Exercise data Start Marker

-- ==== Sys2Proof/Certificates/Slice0/Obligations.lean ====
section
/-! DEFINITION. The statements for the provers. Each names the rules of the spec that it formalises; a clause that rests on
a choice of the model names the log entry. -/

open Sys2Proof Sys2Proof.Machine

/-! ## The block as a whole -/

/-- A step runs the command at the front of the queue, on the state with the queue's rest; an empty queue idles (the
model's choice: log 1). -/
def Obligations.StepRunsTheFrontCommand : Prop :=
  (∀ (s : State) (c : Instr) (r : List Instr), s.pending = c :: r → step s = exec c { s with pending := r }) ∧
  (∀ s : State, s.pending = [] → step s = .next s)

/-- The state after reset: an empty queue, memory in canonical form, HTH_STATE reading SLEEP with BUSY set,
EVT_FAULT_SRC reading the reset hold alone, the frame count 0, and ANV_STATUS with the matrix as HOLDER for REASON 5
(R35, R151, R547). The content of OTP and flash at reset is the model's choice (log 5). -/
def Obligations.ResetStateIsAsStated : Prop :=
  State.reset.Inv ∧ State.reset.pending = [] ∧
  paramValue 0x0101 State.reset = some 0x101 ∧ paramValue 0x1303 State.reset = some 1 ∧
  paramValue 0x0402 State.reset = some 0 ∧ paramValue 0x0501 State.reset = some 0x51 ∧
  State.reset.hst.requests = [] ∧ State.reset.hst.pend = [] ∧ State.reset.evt.recs = []

/-- Every step keeps the canonical form of the HBM memory, from every state that has it. -/
def Obligations.MemoryStaysCanonical : Prop :=
  ∀ s x : State, s.Inv → step s = .next x → x.Inv

/-- The queue runs in order and time goes forward: a step takes exactly the front command off the queue, whatever it
does, and never moves model time back. -/
def Obligations.QueueRunsInOrder : Prop :=
  ∀ (s x : State) (c : Instr) (r : List Instr), s.pending = c :: r → step s = .next x →
    x.pending = r ∧ s.now ≤ x.now

/-- OTP only gains (R464, R476: derived from what writes OTP): whatever step runs, the UID stands, no programmed bit of
a life-cycle word is lost and the SVN minima do not fall. -/
def Obligations.OtpIsNeverUnprogrammed : Prop :=
  ∀ s x : State, step s = .next x →
    x.otp.uid = s.otp.uid ∧ (∀ i : Fin 5, s.otp.lcWords[i] &&& x.otp.lcWords[i] = s.otp.lcWords[i]) ∧
    s.otp.svnMinPatch ≤ x.otp.svnMinPatch ∧ s.otp.svnMinMain ≤ x.otp.svnMinMain

/-- Every command completes in every state, but for a BAR2 access outside the 16 GiB window, which stops. A queue of
commands none of which names bytes outside BAR2's window runs to its end: after as many steps as it has commands the
queue is empty, and the memory is still in canonical form. -/
def Obligations.CommandsCompleteAndSafeQueuesEnd : Prop :=
  (∀ (c : Instr) (s : State),
     (outsideWindow c = false → ∃ x, exec c s = .next x) ∧
     (outsideWindow c = true → ∃ a, exec c s = .fault (.outsideBar2 a))) ∧
  (∀ s : State, s.Inv → runsSafely s.pending = true →
     ∃ x, Host.Core.run core s.pending.length s = .next x ∧ x.pending = [] ∧ x.Inv)

/-! ## HBM through BAR2 -/

/-- BAR2_WRITE and BAR2_READ inside a surface while the HBM serves (R357): a write puts its bytes at the addresses it
names, leaves every other byte and every other part of the state alone, and sets the written bit of exactly the
redirected granules it touches (R377); a read returns the bytes stored there and changes no byte. BAR2 outside a
surface (R357): the write is dropped with GRN_BAR_VIOLATION, the read completes as Unsupported Request; outside the
window there is no such access. -/
def Obligations.Bar2ReadsAndWrites : Prop :=
  (∀ (t : Time) (a : Nat) (l : List Byte) (s : State), s.Inv → a + l.length ≤ 2 ^ 34 → s.hst.linkUp = true →
    inSurface s a l.length = true → grnServes s = true →
    ∃ m w, exec (.bar2Write t a l) s = .next { s.at t with grn := { s.grn with hbm := m, written := w } } ∧
      Mem.wf m = true ∧
      (∀ b, Mem.read m b = if a ≤ b ∧ b < a + l.length then l.getD (b - a) 0 else Mem.read s.grn.hbm b) ∧
      ∀ k, k ∈ w ↔ k ∈ s.grn.written ∨ (a / 4096 ≤ k ∧ k < (a + l.length + 4095) / 4096 ∧
        s.grn.pc[pcOf s.grn.stacksUsed (4096 * k)].failed = true)) ∧
  (∀ (t : Time) (a n : Nat) (s : State), a + n ≤ 2 ^ 34 → s.hst.linkUp = true → inSurface s a n = true →
    grnServes s = true →
    exec (.bar2Read t a n) s = .next { s.at t with grn := { s.grn with
      barData := (s.at t).hbmReads a n, barStatus := 0 } } ∧ ((s.at t).hbmReads a n).length = n) ∧
  (∀ (a n i : Nat) (s : State), s.grn.spoilt = none → i < n →
    (s.hbmReads a n).getD i 0 = Mem.read s.grn.hbm (a + i)) ∧
  (∀ (t : Time) (a : Nat) (l : List Byte) (s : State), a + l.length ≤ 2 ^ 34 → s.hst.linkUp = true →
    inSurface s a l.length = false → exec (.bar2Write t a l) s = .next (raise evGrnBarViolation 0 (s.at t))) ∧
  (∀ (t : Time) (a n : Nat) (s : State), a + n ≤ 2 ^ 34 → s.hst.linkUp = true → inSurface s a n = false →
    exec (.bar2Read t a n) s = .next { s.at t with grn := { s.grn with barData := [], barStatus := 1 } }) ∧
  (∀ (t : Time) (a : Nat) (l : List Byte) (s : State), 2 ^ 34 < a + l.length →
    exec (.bar2Write t a l) s = .fault (.outsideBar2 a)) ∧
  (∀ (t : Time) (a n : Nat) (s : State), 2 ^ 34 < a + n → exec (.bar2Read t a n) s = .fault (.outsideBar2 a))

/-! ## Power, reset and clocks -/

/-- POWER_ON, a RESET by an internal reset or by a PORST_N pulse of at least 10 us, and a DELAYED_RESET that is due all
run the cold start (R49, R52, R468), which leaves no request, PENDING command or reply and an HBM of zeros (R52,
R69). A shorter pulse does nothing. POWER_LOSS (R55, R56): the device is OFF; the host, event, compositor, Anvil and
Servo blocks are at their reset values and the HBM reads zero; OTP keeps its UID, and the stored images, the Anvil
sets, the topology and the journal stand. -/
def Obligations.ResetsAndPowerLoss : Prop :=
  (∀ (t : Time) (p : Pins) (v : Verify) (s : State), ∃ x, exec (.powerOn t p v) s = .next x ∧
    x = coldStart p v { s.at t with hth := { s.hth with xtalOk := true, onRc := false } } ∧
    x.hst.requests = [] ∧ x.hst.pend = [] ∧ x.hst.spiReplies = [] ∧ x.grn.hbm = []) ∧
  (∀ (t : Time) (k : ResetKind) (p : Pins) (v : Verify) (s : State), s.hth.pwr ≠ .off →
    (∀ w, k = .porst w → 10 * us ≤ w) →
    ∃ x, exec (.reset t k p v) s = .next x ∧ x = coldStart p v (s.at t) ∧
      x.hst.requests = [] ∧ x.hst.pend = [] ∧ x.hst.spiReplies = [] ∧ x.grn.hbm = []) ∧
  (∀ (t w : Time) (p : Pins) (v : Verify) (s : State), w < 10 * us →
    exec (.reset t (.porst w) p v) s = .next (s.at t)) ∧
  (∀ (t d : Time) (p : Pins) (v : Verify) (s : State), s.hth.resetDue = some d → d ≤ t →
    ∃ x, exec (.delayedReset t p v) s = .next x ∧ x = coldStart p v (s.at t) ∧
      x.hst.requests = [] ∧ x.hst.pend = [] ∧ x.hst.spiReplies = [] ∧ x.grn.hbm = []) ∧
  (∀ (t : Time) (s : State), ∃ x, exec (.powerLoss t) s = .next x ∧
     x.hth.pwr = .off ∧ x.hth.boot = .hold ∧ x.hst = {} ∧ x.evt = {} ∧ x.cmp = {} ∧ x.anv = {} ∧ x.srv = {} ∧
     x.grn.hbm = [] ∧ x.otp.uid = s.otp.uid ∧ x.flash.patch = s.flash.patch ∧ x.flash.main = s.flash.main ∧
     x.flash.anvil = s.flash.anvil ∧ x.flash.brgConfig = s.flash.brgConfig ∧ x.flash.journal = s.flash.journal)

Exercise data End Marker

What you write must be the entries restated word for word, from the opening line through the one holding "(R35, R151, R547).", with nothing else.

## Reply
-- ==== Sys2Proof/Certificates/Slice0/Obligations.lean ====
section
/-! DEFINITION. The statements for the provers. Each names the rules of the spec that it formalises; a clause that rests on
a choice of the model names the log entry. -/

open Sys2Proof Sys2Proof.Machine

/-! ## The block as a whole -/

/-- A step runs the command at the front of the queue, on the state with the queue's rest; an empty queue idles (the
model's choice: log 1). -/
def Obligations.StepRunsTheFrontCommand : Prop :=
  (∀ (s : State) (c : Instr) (r : List Instr), s.pending = c :: r → step s = exec c { s with pending := r }) ∧
  (∀ s : State, s.pending = [] → step s = .next s)

/-- The state after reset: an empty queue, memory in canonical form, HTH_STATE reading SLEEP with BUSY set,
EVT_FAULT_SRC reading the reset hold alone, the frame count 0, and ANV_STATUS with the matrix as HOLDER for REASON 5
(R35, R151, R547). The content of OTP and flash at reset is the model's choice (log 5). -/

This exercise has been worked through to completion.